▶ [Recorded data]
-- ==== Sys2Proof/Certificates/Slice0/Obligations.lean ====
section
/-!
DEFINITION. The statements for the provers.  Each is over every state, unless it says otherwise: `s.Ready d` says that the machine is out of
reset and between commands, with device `d`.  `s.withDev d` is the state with another device and nothing else changed, so a statement that a
command answers it is its frame as well: memories, device time and the queue stay, and of the device only what the expression writes
changes.  `s.after d` is the same with the memory writes that `d` has posted carried out.
-/

open Sys2Proof Sys2Proof.Machine

/-! The machine as a whole. -/

/-- The command at the front of the queue is carried out on the state with the queue's rest. -/
def Obligations.StepRunsFrontCommand : Prop :=
  ∀ (s : State) (c : Instr) (r : List Instr), s.pending = c :: r → step s = exec c { s with pending := r }

/-- R42 and R320: with no command waiting, outside a reset, device time advances by GLB_TIME_INC modulo 2^88 (64 bits of ns, 24 of
fraction), and PPS_OUT falls at its time; all else stays.  While the clock of domain 211 is stopped (R512) time stands.  That a tick passes on
an empty queue is the model's choice (log entry 2). -/
def Obligations.EmptyQueueTicksDeviceTime : Prop :=
  ∀ (s : State) (d : Dev), s.Ready d → s.pending = [] → (d.clockRuns 211 = false → step s = .next s) ∧ (d.clockRuns 211 = true →
    (d.net.ppsEnd = none → step s = .next { s with time := (s.time + d.rd GLB_TIME_INC.INC) % 2 ^ 88 }) ∧
    (∀ e, d.net.ppsEnd = some e → e > (s.time + d.rd GLB_TIME_INC.INC) % 2 ^ 88 / 2 ^ 24 →
      step s = .next { s with time := (s.time + d.rd GLB_TIME_INC.INC) % 2 ^ 88 }) ∧
    (∀ e, d.net.ppsEnd = some e → e ≤ (s.time + d.rd GLB_TIME_INC.INC) % 2 ^ 88 / 2 ^ 24 →
      step s = .next { s with
        time := (s.time + d.rd GLB_TIME_INC.INC) % 2 ^ 88
        dev := (d.upNet (fun n => { n with ppsEnd := none })).send (.ppsOut false) }))

/-- The step keeps every sound state sound: the three memories stay in canonical form, no write is left posted, device time fits its
counter. -/
def Obligations.StepKeepsSound : Prop := ∀ s t : State, s.Sound → step s = .next t → t.Sound

/-- Right after reset the machine is sound, and the registers whose reset values R24, R39, R40, R42, R72, R418 and R527 give hold them.
The model's own choices and inferences in it: log entries 145, 147, and 216 for the instances in PAGE_ID of INT and FLT. -/
def Obligations.ResetStateIsAsStated : Prop :=
  State.reset.Sound ∧ State.reset.pending = [] ∧
  State.reset.dev.rd GLB_TIME_INC.INC = 0x04000000 ∧
  State.reset.dev.word 0x40 = 0x025601A1 ∧
  State.reset.dev.word 0x44 = 0x4B480256 ∧
  (∀ c : Fin 256, State.reset.dev.chState c = 0) ∧
  (∀ n : Fin 4, State.reset.dev.rd (HCC_STS.STATE.on n) = 2) ∧
  State.reset.dev.rd rstCause = 1 ∧
  (∀ p ∈ [(0x801000, 0x00500001), (0x802000, 0x00500002), (0x803000, 0x00500003), (0x811000, 0x00510001)],
    State.reset.dev.read32 0 p.1 = BitVec.ofNat 32 p.2) ∧
  State.reset.dev.enabled pageGLB = true ∧ State.reset.dev.enabled (pageCHN 0) = false

/-- No command is refused. R536: with REFCLK_SYS or the crystal lost outside a power-on reset no statement of the manual applies until
PORST_N is asserted, and the machine stops; in a power-on reset the loss does nothing. No other command stops, in any state. The model's
own choices and inferences in it: log entry 153. -/
def Obligations.OnlyLostReferencesStop : Prop :=
  ∀ (c : Instr) (s : State),
    (c = .refclkLoss .sys ∨ c = .refclkLoss .xtal → s.dev.sec.rst ≠ 1 → exec c s = .fault .outsideConditions) ∧
    (c = .refclkLoss .sys ∨ c = .refclkLoss .xtal → s.dev.sec.rst = 1 → exec c s = .next s) ∧
    (c ≠ .refclkLoss .sys → c ≠ .refclkLoss .xtal → ∃ t, exec c s = .next t)

/-- No command touches the queue; and of all commands only TIME_LOAD, TIME_STEP, a relock of the time clock that either waited for, and the
resets that reset the counter change device time (R28, R39, R42). The model's own choices and inferences in it: log entry 5. -/
def Obligations.CommandsLeaveTheQueueAndDeviceTime : Prop :=
  ∀ (c : Instr) (s t : State), exec c s = .next t → t.pending = s.pending ∧
    (c ≠ .timeLoad → c ≠ .timeStep → (∀ dom, c ≠ .synthesiserRelock dom) → c ≠ .porstAssert → (∀ rq key, c ≠ .deviceReset rq key) → t.time = s.time)

/-- R520: while PORST_N is low nothing but its pins acts: every other command leaves the machine as it is. The model's own choices and
inferences in it: log entry 146. -/
def Obligations.PowerOnResetHoldsEverything : Prop :=
  ∀ (c : Instr) (s : State), s.dev.sec.rst = 1 →
    c ≠ .porstAssert → (∀ g, c ≠ .porstRelease g) → c ≠ .perstAssert → c ≠ .perstRelease → (∀ b, c ≠ .extest b) →
    exec c s = .next s

/-- R520: in a device reset reads of WIN0 return 0, and every other command of the blocks that it resets leaves the machine as it is. The
model's own choices and inferences in it: log entries 95, 146. -/
def Obligations.DeviceResetHoldsTheBlocks : Prop :=
  ∀ (c : Instr) (s : State), s.dev.sec.rst = 2 →
    c ≠ .porstAssert → (∀ g, c ≠ .porstRelease g) → c ≠ .perstAssert → c ≠ .perstRelease → (∀ b, c ≠ .extest b) →
    c ≠ .deviceResetRelease → c ≠ .flr → (∀ w v, c ≠ .pcieLinkUp w v) → (∀ w, c ≠ .pcieConfigWrite w) → (∀ r, c ≠ .refclkLoss r) →
    ((∃ off, c = .holeAccess false off ∨ c = .oversizeHostAccess false off) ∨ c = .uartRxRead →
      exec c s = .next (s.after (s.dev.send (.readData [0, 0, 0, 0] false)))) ∧
    (∀ r, c = .reg64LowRead r → exec c s = .next (s.after (s.dev.send (.readData (natLE r.width 0) false)))) ∧
    ((∀ r, c ≠ .reg64LowRead r) ∧ (∀ off, c ≠ .holeAccess false off ∧ c ≠ .oversizeHostAccess false off) ∧ c ≠ .uartRxRead →
      exec c s = .next s)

▶ [AIM OF THE EXERCISE] From the line with "model's own choices and inferences in it: log entries 95, 146." through the final line of the records, return each line exactly. Leave out the rest.

▶ [REPLY]
model's own choices and inferences in it: log entries 95, 146. -/
def Obligations.DeviceResetHoldsTheBlocks : Prop :=
  ∀ (c : Instr) (s : State), s.dev.sec.rst = 2 →
    c ≠ .porstAssert → (∀ g, c ≠ .porstRelease g) → c ≠ .perstAssert → c ≠ .perstRelease → (∀ b, c ≠ .extest b) →
    c ≠ .deviceResetRelease → c ≠ .flr → (∀ w v, c ≠ .pcieLinkUp w v) → (∀ w, c ≠ .pcieConfigWrite w) → (∀ r, c ≠ .refclkLoss r) →
    ((∃ off, c = .holeAccess false off ∨ c = .oversizeHostAccess false off) ∨ c = .uartRxRead →
      exec c s = .next (s.after (s.dev.send (.readData [0, 0, 0, 0] false)))) ∧
    (∀ r, c = .reg64LowRead r → exec c s = .next (s.after (s.dev.send (.readData (natLE r.width 0) false)))) ∧
    ((∀ r, c ≠ .reg64LowRead r) ∧ (∀ off, c ≠ .holeAccess false off ∧ c ≠ .oversizeHostAccess false off) ∧ c ≠ .uartRxRead →
      exec c s = .next s)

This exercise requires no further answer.